Hormozi's Grand Slam Offer from $100M Offers scores high on multiple STEPPS simultaneously: Social Currency (the offer's remarkability makes sharing it impressive), Practical Value (the value stack is genuinely useful), and Stories (customer transformation narratives carry the brand). The Grand Slam Offer IS a multi-STEPPS product designed to spread organically.

Cialdini's Seven Levers from Influence map to individual STEPPS factors: authority → Social Currency, commitment → Triggers (consistency maintains the trigger link), liking → Emotion, social proof → Public, reciprocity → Practical Value, scarcity → Social Currency (exclusive access), unity → Stories (shared identity narratives).

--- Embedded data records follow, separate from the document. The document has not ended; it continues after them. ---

-- ==== Sys2Proof/Certificates/Slice0/Obligations.lean ====
section
/-! DEFINITION. The statements for the provers, taken from the spec's numbered rules. Each docstring names the rule. -/

open Sys2Proof Sys2Proof.Machine

/-! ## Reset and boot -/

/-- R29, R114, with the empty boot image of log 6 (the model's choice): what State.reset holds. -/
def Obligations.ResetHoldsTheSpecsValues : Prop :=
  (∀ r, r < 8 → State.reset.isWritten r = false) ∧ State.reset.pc = 0#64 ∧ State.reset.run = .ready ∧
  State.reset.record = none ∧ State.reset.output = [] ∧
  (∀ id : Word, State.reset.mem.live id = true ↔ id = 0#64) ∧ State.reset.mem.lengthOf 0#64 = some 0 ∧
  State.reset.mem.free = [] ∧ State.reset.mem.nextId = 1

/-- R112: the self-test names every required part that is absent, or passes and does nothing else. The pc in the record is the
model's choice (log 26). -/
def Obligations.SelfTestReportsEveryMissingPart : Prop :=
  ∀ s : State, s.run = .constructed →
    (s.parts.processingUnit = true ∧ s.parts.memory = true ∧ s.storage ≠ [] ∧
        (s.parts.gpuConfigured = true → s.parts.gpu = true) →
      step s = .next { s with run := .tested }) ∧
    (¬ (s.parts.processingUnit = true ∧ s.parts.memory = true ∧ s.storage ≠ [] ∧
        (s.parts.gpuConfigured = true → s.parts.gpu = true)) →
      ∃ ps : List Part,
        step s = .next { s with run := .faulted, record := some { cause := .missingPart ps, pc := s.pc, word := none } } ∧
        (.processingUnit ∈ ps ↔ s.parts.processingUnit = false) ∧ (.memory ∈ ps ↔ s.parts.memory = false) ∧
        (.storage ∈ ps ↔ s.storage = []) ∧
        (.gpu ∈ ps ↔ s.parts.gpuConfigured = true ∧ s.parts.gpu = false))

/-- R113: an image's words are its bytes four at a time, most significant first, and a trailing part of a word is ignored. -/
def Obligations.BootImageIsBigEndianWords : Prop :=
  ∀ blob : List Byte, (imageWords blob).length = blob.length / 4 ∧
    ∀ (k : Nat) (b0 b1 b2 b3 : Byte), blob[4 * k]? = some b0 → blob[4 * k + 1]? = some b1 →
      blob[4 * k + 2]? = some b2 → blob[4 * k + 3]? = some b3 →
      (imageWords blob)[k]? =
        some (BitVec.ofNat 32 (b0.toNat * 2 ^ 24 + b1.toNat * 2 ^ 16 + b2.toNat * 2 ^ 8 + b3.toNat))

/-- R114, by the steps of R111, R112, R113 and R71: from construction with every required part, whatever the boot image that
fits, three steps reach the state the first instruction sees. -/
def Obligations.ResetSequenceReachesTheFirstInstruction : Prop :=
  ∀ (parts : Parts) (blob : List Byte) (more : List (List Byte)) (input : List InAnswer) (capacity : Capacity) (z : Bool),
    parts.processingUnit = true → parts.memory = true → (parts.gpuConfigured = true → parts.gpu = true) →
    blob.length / 4 < 2 ^ 64 → capacity.admits Memory.constructed (blob.length / 4) = true →
    ∃ t : State,
      Host.Core.run core 3 (State.construct parts (blob :: more) input capacity z) = .next t ∧
      (∀ r, r < 8 → t.isWritten r = z ∧ (z = true → t.reg r = 0#64)) ∧ t.pc = 0#64 ∧ t.run = .running ∧ t.record = none ∧
      (∀ id : Word, t.mem.live id = true ↔ id = 0#64) ∧ t.mem.lengthOf 0#64 = some (blob.length / 4) ∧
      (∀ (a : Access) (k : Nat) (w : InstrWord), (imageWords blob)[k]? = some w →
        memRead a t.mem 0#64 (BitVec.ofNat 64 k) = .ok (BitVec.ofNat 64 w.toNat)) ∧
      t.mem.free = [] ∧ t.mem.nextId = 1 ∧ t.output = [] ∧ t.input = input ∧ t.parts = parts ∧
      t.storage = blob :: more ∧ t.capacity = capacity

Hughes's Two-Phase Activation Process from The Ellipsis Manual provides the interpersonal version: Phase 1 activates the emotional state (STEPPS: Emotion) and Phase 2 delivers the action (STEPPS: Practical Value), with the operator's personal story serving as the narrative vehicle (STEPPS: Stories).

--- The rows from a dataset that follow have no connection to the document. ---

-- ==== Sys2Proof/Laws/Boot.lean ====
section
/-! SUPPORT. What the boot load leaves in the memory (R113). -/

namespace Sys2Proof.Machine

/-- A write of words keeps the memory canonical. -/
theorem writeWords_wf {ws : List InstrWord} {m m' : Memory} {k : Nat} (hm : m.wf) (h : writeWords m k ws = .ok m') : m'.wf := by
  induction ws generalizing m k with
  | nil => cases h; exact hm
  | cons w rest ih =>
    cases hw : memWrite .boot m 0#64 (BitVec.ofNat 64 k) (w.setWidth 64) with
    | error c =>
      rw [writeWords, hw] at h
      cases h
    | ok m1 =>
      rw [writeWords, hw] at h
      exact ih (memWrite_wf hm hw) h

/-- A write of words keeps the allocator's invariant. -/
theorem writeWords_allocatorInv {ws : List InstrWord} {m m' : Memory} {k : Nat} (hm : m.allocatorInv)
    (h : writeWords m k ws = .ok m') : m'.allocatorInv := by
  induction ws generalizing m k with
  | nil => cases h; exact hm
  | cons w rest ih =>
    cases hw : memWrite .boot m 0#64 (BitVec.ofNat 64 k) (w.setWidth 64) with
    | error c =>
      rw [writeWords, hw] at h
      cases h
    | ok m1 =>
      rw [writeWords, hw] at h
      exact ih (memWrite_allocatorInv hm hw) h

/-- A write of words touches the bookkeeping of no id. -/
theorem writeWords_bookkeeping {ws : List InstrWord} {m m' : Memory} {k : Nat} (h : writeWords m k ws = .ok m') :
    m'.free = m.free ∧ m'.nextId = m.nextId := by
  induction ws generalizing m k with
  | nil => cases h; exact ⟨rfl, rfl⟩
  | cons w rest ih =>
    cases hw : memWrite .boot m 0#64 (BitVec.ofNat 64 k) (w.setWidth 64) with
    | error c =>
      rw [writeWords, hw] at h
      cases h
    | ok m1 =>
      rw [writeWords, hw] at h
      obtain ⟨g, -, -, rfl⟩ := memWrite_ok_iff.1 hw
      have hrest := ih h
      exact hrest

/-- Words that fit segment 0 are written, each at its index, and nothing else changes. -/
theorem writeWords_spec (ws : List InstrWord) (m : Memory) (k : Nat) (g : Segment) (hg : m.segment 0#64 = some g)
    (hlen : k + ws.length ≤ g.length) (hlt : g.length < wordLimit) :
    ∃ m' g', writeWords m k ws = .ok m' ∧ m'.segment 0#64 = some g' ∧ g'.length = g.length ∧
      (∀ j w, ws[j]? = some w → g'.get (k + j) = w.setWidth 64) ∧
      (∀ i, i < k ∨ k + ws.length ≤ i → g'.get i = g.get i) ∧
      (∀ id, id ≠ 0#64 → m'.segment id = m.segment id) := by
  induction ws generalizing m k g with
  | nil => exact ⟨m, g, rfl, hg, rfl, by simp, by simp, by simp⟩
  | cons w rest ih =>
    simp only [List.length_cons] at hlen
    have hlt' : g.length < 2 ^ 64 := hlt
    have hk : (BitVec.ofNat 64 k).toNat = k := by
      rw [BitVec.toNat_ofNat, Nat.mod_eq_of_lt (show k < 2 ^ 64 from by omega)]
    have hwrite : memWrite .boot m 0#64 (BitVec.ofNat 64 k) (w.setWidth 64) =
        .ok (m.setSegment 0#64 (g.put k (w.setWidth 64))) := by
      simp only [memWrite, hg, hk, show k < g.length from by omega, if_true]
    obtain ⟨m', g', h, hg', hl', hin, hout, hother⟩ :=
      ih (m.setSegment 0#64 (g.put k (w.setWidth 64))) (k + 1) (g.put k (w.setWidth 64)) (by simp)
        (by simpa using (show k + 1 + rest.length ≤ g.length by omega)) (by simpa using hlt)
    refine ⟨m', g', by rw [writeWords, hwrite]; exact h, hg', by simpa using hl', ?_, ?_, ?_⟩
    · intro j x hx
      cases j with
      | zero =>
        simp only [List.getElem?_cons_zero, Option.some.injEq] at hx
        subst hx
        simpa using hout k (.inl (Nat.lt_succ_self k))
      | succ j =>
        have := hin j x (by simpa using hx)
        rwa [show k + 1 + j = k + (j + 1) by omega] at this
    · intro i hi
      simp only [List.length_cons] at hi
      rw [hout i (by omega), Segment.get_put_ne _ _ (by omega)]
    · intro id hid
      rw [hother id hid, Memory.segment_setSegment_ne _ _ (fun e => hid e.symm)]

/-- The boot load of an image that fits a memory as constructed makes segment 0 of the image's words (R113, R35). -/
theorem loadImage_constructed {c : Capacity} {blob : List Byte} (hn : (imageWords blob).length < wordLimit)
    (hc : c.admits Memory.constructed (imageWords blob).length = true) :
    ∃ m g, loadImage c Memory.constructed blob = .ok m ∧ m.segment 0#64 = some g ∧
      g.length = (imageWords blob).length ∧
      (∀ k w, (imageWords blob)[k]? = some w → g.get k = w.setWidth 64) ∧
      (∀ id, id ≠ 0#64 → m.segment id = none) ∧ m.free = [] ∧ m.nextId = 1 := by
  have halloc : alloc c Memory.constructed (imageWords blob).length =
      .ok (0#64, { Memory.constructed with nextId := 1 }.setSegment 0#64 (Segment.zeros (imageWords blob).length)) := by
    simp only [alloc, hn, hc, and_self, if_true]
    rfl
  obtain ⟨m, g, h, hg, hl, hin, -, hother⟩ :=
    writeWords_spec (imageWords blob)
      ({ Memory.constructed with nextId := 1 }.setSegment 0#64 (Segment.zeros (imageWords blob).length)) 0
      (Segment.zeros (imageWords blob).length) (by simp) (by simp) (by simpa using hn)
  have hb := writeWords_bookkeeping h
  refine ⟨m, g, ?_, hg, by simpa using hl, fun k w hw => by simpa using hin k w hw, fun id hid => ?_, hb.1, hb.2⟩
  · simp only [loadImage, halloc, except_ok_bind]
    exact h
  · rw [hother id hid, Memory.segment_setSegment_ne _ _ (fun e => hid e.symm)]
    rfl

/-- A boot load that answers keeps the memory canonical. -/
theorem loadImage_wf {c : Capacity} {m m' : Memory} {blob : List Byte} (hm : m.wf) (h : loadImage c m blob = .ok m') :
    m'.wf := by
  unfold loadImage at h
  cases ha : alloc c m (imageWords blob).length with
  | error c => rw [ha] at h; cases h
  | ok r =>
    rw [ha] at h
    exact writeWords_wf (alloc_wf hm ha) h

/-- A boot load that answers keeps the allocator's invariant. -/
theorem loadImage_allocatorInv {c : Capacity} {m m' : Memory} {blob : List Byte} (hm : m.allocatorInv)
    (h : loadImage c m blob = .ok m') : m'.allocatorInv := by
  unfold loadImage at h
  cases ha : alloc c m (imageWords blob).length with
  | error c => rw [ha] at h; cases h
  | ok r =>
    rw [ha] at h
    exact writeWords_allocatorInv (alloc_allocatorInv hm ha) h

/-- A boot load that answers has made an id, so `next_id` is not 0 after it in a memory whose pool was empty. -/
theorem loadImage_nextId {c : Capacity} {m m' : Memory} {blob : List Byte} (hf : m.free = [])
    (h : loadImage c m blob = .ok m') : m'.nextId = m.nextId + 1 := by
  unfold loadImage at h
  cases ha : alloc c m (imageWords blob).length with
  | error c => rw [ha] at h; cases h
  | ok r =>
    rw [ha] at h
    obtain ⟨-, -, ⟨id, rest, hf', -⟩ | ⟨-, -, rfl⟩⟩ := alloc_cases ha
    · rw [hf] at hf'
      cases hf'
    · rw [(writeWords_bookkeeping h).2]
      rfl

end Sys2Proof.Machine
end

Dib's Content Unit from Lean Marketing (Hook → Retain → Reward) aligns with the STEPPS audit: the Hook leverages Social Currency and Emotion, Retain leverages Stories and Triggers, and Reward leverages Practical Value. Content that scores high on all three Content Unit stages also scores high on multiple STEPPS factors.

Implementation

  • Score each factor 1-5 for your product, campaign, or content piece. Any factor below 3 is a potential sharing bottleneck.
  • Fix the lowest-scoring factor first. A product with 5/5 on five factors and 1/5 on one factor won't spread because the weak factor breaks the chain.
  • Don't try to maximize all six simultaneously. Most successful viral products score very high on 2-3 factors and adequate on the rest. Focus on making 2-3 factors exceptional rather than all six average.
  • Re-audit quarterly because factor strengths change: triggers lose exclusivity as competitors adopt similar associations, remarkability fades as novelty wears off, and practical value shifts as the audience's needs evolve.
  • Use the audit as a content creation tool. Before creating any piece of content, decide which 2-3 STEPPS factors it will leverage and design the content to score maximum on those factors.